Highlighting the breakdown of the years required for gas cylinders, Emordi noted that, after the purchase of gas cylinders, it should be taken for the first integrity test after 10 years, and five years before carrying out another integrity test. He stated that the cylinder should be used for five years and then taken for integrity test, and then finally two years, making the duration of 22 years before final disposal.
He added that gas cookers should undergo integrity test to correct every likely leakage of gas from the cookers. He, however, advised users of cooking gas not to open the gas cylinder before striking the match or fire, as the pressure of the gas can lead to a possible explosion.

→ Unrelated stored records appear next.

/-- A datagram discarded at a check of R317 (PRT_IMP_DROP). -/
def impDrop (s : State) (lk : Link) (check : Nat) : State :=
  modCtr s lk fun c => { c with impDrop := tblInc c.impDrop check }

/-- A thing that leaves the module: recorded, and its frame counted (PRT_TX_FRAMES). -/
def putSent (s : State) (lk : Link) (x : Sent) : State :=
  modCtr (modHost s fun h => { h with sent := x :: h.sent }) lk fun c => { c with txFrames := cap32 (c.txFrames + 1) }

/-- Whether a link can carry frames: the host port not down (R313), or a peer link linked without session, in
MISMATCH or with its session open, but not training, foreign or in a lane swap (R345, R347, R353). -/
def linkUp (s : State) : Link → Bool
  | .host => s.ctl.powered && !s.host.down
  | .peer p => s.ctl.powered && decide (3 ≤ (peerPortOf s p).state) && decide ((peerPortOf s p).state ≤ 5)

/-- A session of a link: by number on the host port, the only one of a peer port. -/
def findSess (s : State) (lk : Link) (num : Nat) : Option Session :=
  match lk with
  | .host => s.host.sessions.find? fun x => x.num == num
  | .peer p => (peerPortOf s p).session

/-- The state with a link's session replaced. -/
def putSess (s : State) (lk : Link) (se : Session) : State :=
  match lk with
  | .host => modHost s fun h => { h with sessions := h.sessions.map fun x => if x.num = se.num then se else x }
  | .peer p => modPeerPort s p fun q => { q with session := q.session.map fun _ => se }

/-- The state with a link's session changed. -/
def modSess (s : State) (lk : Link) (num : Nat) (f : Session → Session) : State :=
  match findSess s lk num with
  | none => s
  | some se => putSess s lk (f se)

/-- The lowest sequence still held (R315 LOW, R318). -/
def sessLow (se : Session) : Nat :=
  match se.held with
  | [] => se.txNext
  | h :: _ => h.seq

/-- A session's first retransmission timeout for a message, in ticks (R320): 200 us before any estimate. -/
def firstTimeout (se : Session) : Nat :=
  match se.srtt with
  | none => 500000
  | some r => max 125000 (r + 4 * se.rttvar)

/-- Whether a link belongs to the peer profile. -/
def linkPeer : Link → Bool
  | .host => false
  | .peer _ => true

/-- One transmission on a session: the datagram, with a fresh XMIT (R315, R320). -/
def transmit (s : State) (lk : Link) (se : Session) (typ : Nat) (body : List Byte) (repeatBit response : Bool)
    (seq mt : Nat) : State :=
  let x := se.txXmit + 1
  let se := { se with txXmit := x, txLow := sessLow se }
  let hdr := impHeader typ se.enc repeatBit response (linkPeer lk) se.num se.gen seq se.txLow mt x
  let (b, tag) := sealBody se hdr body x
  putSent (putSess s lk se) lk
    (.imp (now s) lk se.num se.gen typ se.enc repeatBit response seq se.txLow mt x b tag)

/-- Whether a notice's transmission is a COMPLETE's departure (R342): the tap to the metrology die. -/
def departTap (s : State) (typ : Nat) (repeatBit : Bool) (body : List Byte) : State :=
  if typ = 0x11 ∧ repeatBit = false then
    { s with meter := { s.meter with departTap := s.meter.departTap ++
        [.completeDeparture (leAt body 16 4) (leAt body 20 1) (now s)] } }
  else s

Speaking on safety of operators in the industry, C.N. Njuku of DPR, stressed the need for operators to adhere to various design consideration/approvals and requirements such as layout, spacing and distance requirements for vessels, drainage and containment control. She noted that additional considerations such as fireproofing, water-draw system, and relief systems are also important with respect to the integrity of the installation and risk reduction.
According to her, stakeholders in the industry should ensure the proliferation of the LPG plant and prospective plant operators must follow due to obtain approval for the commencement of any intended gas project. Njoku argued that it was unethical for depots storing or coastal LPG to continue operation without a quality control laboratory even if an MOU was signed with a third party. “To stem the tide of fire accident, all product reception points must establish functional laboratories, depots for products re-certification. Additional considerations such as fireproofing, water-draw system, and relief systems are also important with respect to integrity of the installation and risk reduction.” He added that DPR aim is to increase monitoring of operations in order to ensure that it is done in a safe and secure manner and required by extant petroleum regulations,” she stated.
On his part, Basil Ogbuanu, national president, Nigerian Association of Liquefied Petroleum Marketers, NALPGAM, urged operators in the industry to think safety first in their operations. According to him, NALPGAM is in partnership with DPR and has over the years reported issues of irregularities from tank farms that pose risk to operations.
FG, Global Business Resources to Build Solar Plants
THE federal government and the Global Business Resources, a consortium of international investors from the United States, have reached an agreement to construct two solar-powered electricity plants of 50 megawatts capacity each in Nigeria. Timothy Oyedeji, deputy director, press, ministry of power, said the two plants would be located in Kumbotso, Kano State, and Karu, in the Federal Capital Territory.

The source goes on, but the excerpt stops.